* EXERCISE BRIEF
The answer must consist of every line from the data that holds "ridgeBeam".

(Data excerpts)
Start of Block
/-! ## Tracking, registration, jumps and seeks -/

/-- TE has passed zero at a speed below `nm` nanometres a stitch, by the slope of R253 (R261). -/
def slowCrossing (v : Servo) (nm : Nat) : Bool :=
  (teRises v.tePrev v.teNow || teFalls v.tePrev v.teNow)
    && decide ((v.teNow - v.tePrev).natAbs * 240 * 10 ^ 15 < nm * 3141592653589793 * spanPpt v.teSpan * 2)
/-- A zero crossing of the stabilising slope after 100 stitches of measurement, slower than TRK_CAPTURE (R261): tracking enters
with set 4 forced, tilt with set 4 for 200 stitches, pitch match and sled follow directly (R264). -/
def execTrackingCapture (b : BayId) (s : State) : Host.Outcome State Fault Refusal :=
  match (s.bay b).servo.trackAcq with
  | some t =>
    if t + 100 ≤ s.now ∧ slowCrossing (s.bay b).servo (acqVal s b 0x0645).toNat then
      let s1 := s.modServo b fun v =>
        { v with tracking := true, trackAcq := none, ppt := spanPpt v.teSpan, trackSettling := true, settled := 0
                 tiltAcq := some s.now, offCount := 0 }
      let s2 := ((s1.forceSet (16 + b) 4).forceSet (32 + b) 4).forceSet (sledSlot b) 8
      .next (writeOffsets (s2.modSled b fun d =>
        if d.state = .rest ∨ d.state = .ramping then
          ({ d with state := .follow, velocity := 0, taken := sledTake s2 b }).ramp s2.now (s2.pnat 0x080E b) else d) b)
    else .next s
  | none => .next s

/-- No crossing qualified within 4,000 stitches (R261): a registration failure. -/
def execTrackingAcqTimeout (b : BayId) (s : State) : Host.Outcome State Fault Refusal :=
  match (s.bay b).servo.trackAcq with
  | some t => if t + 4000 ≤ s.now then .next (regFailure s b) else .next s
  | none => .next s

/-- A track jump of `n` tracks, outward positive (R267): the tracking slot goes idle with the kick applied, and the integrator
of sled follow freezes (R264). -/
def startTrackJump (s : State) (b : Nat) (n : Int) : State :=
  let j : TrackJump := { n := n, at_ := s.now, base := (s.slot (16 + b)).applied, kick := 1 }
  (((s.modServo b fun v => { v with trackJump := some j, registered := false }).modChan b
    fun c => { c with fly := .unlocked, coast := 0 }).modSlot (16 + b)
    fun x => { x with applied := trackCommand j }).modSlot (sledSlot b) fun x => { x with hold := true }

/-- The tracks by which spirals that are wrong by σ are corrected, outward positive (R268). (Log DEDUCED 107) -/
def plainFix (sigma : Nat) : Int := if sigma ≤ 4 then -(sigma : Int) else 8 - (sigma : Int)
def ridgeFix (r : Nat) : Int := if r ≤ 4 then (r : Int) else -(8 - (r : Int))

/-- The disc of a bay is of the ridged type, as far as the bay knows (R36). -/
def bayRidged (y : Bay) : Bool :=
  match y.disc with
  | some d => decide (d.dtype = .ridged)
  | none => match y.mount with
    | some m => decide (m.dtype = some .ridged)
    | none => false

/-- What registration finds (R268): nothing readable yet, a wrong layer, spirals wrong by a jump, or correct. -/
inductive RegFind
  | nothing
  | layer (v : Nat)
  | jump (n : Int)
  | correct
  deriving DecidableEq, Repr
def regFind (y : Bay) (words : List (BeamId × BitVec 60)) (ridgeBeam : Option BeamId) : RegFind :=
  let good := words.filter (fun w => awGood w.2)
  match good.head? with
  | none => .nothing
  | some w =>
    if awLayer w.2 ≠ y.servo.layer then .layer (awLayer w.2)
    else if bayRidged y || ridgeBeam.isSome then
      match ridgeBeam with
      | none => .nothing
      | some r => if r.val = 0 then .correct else .jump (ridgeFix r.val)
    else match good.find? (fun w => decide (awSpiral w.2 ≠ w.1.val)) with
      | some w => .jump (plainFix ((awSpiral w.2 + 8 - w.1.val) % 8))
      | none => .correct

/-- Turns from a grid position to another, by the radii of R29: 1.92 µm a turn, outward positive. (Log DEDUCED 106) -/
def turnsBetween (c target : Int) : Int := ((gridRadiusNm target : Int) - gridRadiusNm c) / 1920

/-- A sled move to a radius in µm, within the soft limits (R298, R299, R311). The follow slot takes set 7 (R303). -/
def sledMove (s : State) (b um : Nat) : State :=
  (s.modSled b fun d => d.moveTo s b um).forceSet (sledSlot b) 7

/-- A seek goes on from a correct registration at grid position `c` (R266): a long seek beyond JUMP_MAX turns, a turn
jump for the rest, or its end. (Log DEDUCED 106) -/
def seekOn (s : State) (b : Nat) (c : Int) : State :=
  match (s.bay b).servo.seek with
  | none => s
  | some k =>
    let t := turnsBetween c k.grid - 1
    if s.pnat 0x0648 b < t.natAbs then
      let goal := (gridRadiusNm k.grid - 2 * 1920) / 1000
      let s1 := (s.modServo b fun v => { v with tracking := false, trackAcq := none, registered := false }).modSlot (16 + b)
        fun x => { x with applied := 0 }
      sledMove s1 b goal
    else if t ≠ 0 then startTrackJump s b (8 * t)
    else s.modServo b fun v => { v with seek := none }

/-- A registration check (R268). Correct registration takes FOCUS to TRACK and a seek on; a wrong layer leads to layer
jumps, wrong spirals to a track jump; REG_TRIES attempts in a row lead back to focus. (Log DEDUCED 107) -/
def execRegistrationCheck (b : BayId) (words : List (BeamId × BitVec 60)) (ridgeBeam : Option BeamId) (s : State) :
    Host.Outcome State Fault Refusal :=
  let y := s.bay b
  if y.servo.tracking = false ∨ y.servo.trackSettling ∨ y.servo.trackJump.isSome ∨ y.servo.jump.isSome then .next s
  else match regFind y words ridgeBeam with
    | .nothing => .next s
    | .layer v =>
      if y.servo.regFails + 1 < s.pnat 0x064D b then
        let s1 := (s.endRun b).modServo b fun w => { w with regFails := w.regFails + 1, layer := v }
        .next (startJump s1 b y.servo.layer)
      else .next (regFailure s b)
    | .jump n =>
      if y.servo.regFails + 1 < s.pnat 0x064D b then
        .next (startTrackJump (s.modServo b fun w => { w with regFails := w.regFails + 1 }) b n)
      else .next (regFailure s b)
    | .correct =>
      let c := match (words.filter (fun w => awGood w.2)).head? with | some w => awGrid w.2 | none => y.servo.parkGrid
      let s1 := s.modBay b fun y =>
        { y with state := if y.state = .focus then .track else y.state
                 servo := { y.servo with registered := true, regFails := 0, regSeries := 0, parkGrid := c } }
      .next (seekOn s1 b c)

/-- A track jump ends (R267): settled for 32 stitches after re-entry, with the force removed, or as a registration failure once its
72 + 2n stitches have passed. Registration is checked next. -/
def execTrackJumpDone (b : BayId) (s : State) : Host.Outcome State Fault Refusal :=
  let v := (s.bay b).servo
  match v.trackJump with
  | some j =>
    let s1 := (s.modServo b fun v => { v with trackJump := none }).modSlot (sledSlot b) fun x => { x with hold := false }
    if j.at_ + 72 + 2 * j.n.natAbs < s.now then .next (regFailure s1 b)
    else if v.reentered ∧ 32 ≤ v.settled then .next (s1.forceSet (16 + b) 8)
    else .next s
  | none => .next s

/-- Turn-back (R265): a bay in TRACK with no run jumps 8 tracks inward once per revolution. -/
def execTurnBack (b : BayId) (s : State) : Host.Outcome State Fault Refusal :=
  let y := s.bay b
  if y.state = .track ∧ y.chan.run.isNone ∧ y.servo.tracking ∧ y.servo.seek.isNone ∧ y.servo.trackJump.isNone
      ∧ y.servo.jump.isNone then .next (startTrackJump s b (-8))
  else .next s

/-- Firmware starts a seek (R266) of a bay in TRACK between runs: layer jumps first, then what registration finds. -/
def execSeek (b : BayId) (layer : Fin 6) (grid : Int) (s : State) : Host.Outcome State Fault Refusal :=
  let y := s.bay b
  if s.fwRuns ∧ y.state = .track ∧ y.chan.run.isNone ∧ y.servo.tracking ∧ y.servo.seek.isNone then
    let s1 := s.modServo b fun v => { v with seek := some ⟨layer.val, grid⟩ }
    let s2 := s1.modChan b fun c => { c with fly := .unlocked, coast := 0 }
    .next (if layer.val = y.servo.layer then seekOn s2 b y.servo.parkGrid else startJump s2 b layer.val)
  else .next s

end Sys2Proof.Machine
end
End of Block
* TASK SOLUTION
def regFind (y : Bay) (words : List (BeamId × BitVec 60)) (ridgeBeam : Option BeamId) : RegFind :=
    else if bayRidged y || ridgeBeam.isSome then
      match ridgeBeam with
def execRegistrationCheck (b : BayId) (words : List (BeamId × BitVec 60)) (ridgeBeam : Option BeamId) (s : State) :
  else match regFind y words ridgeBeam with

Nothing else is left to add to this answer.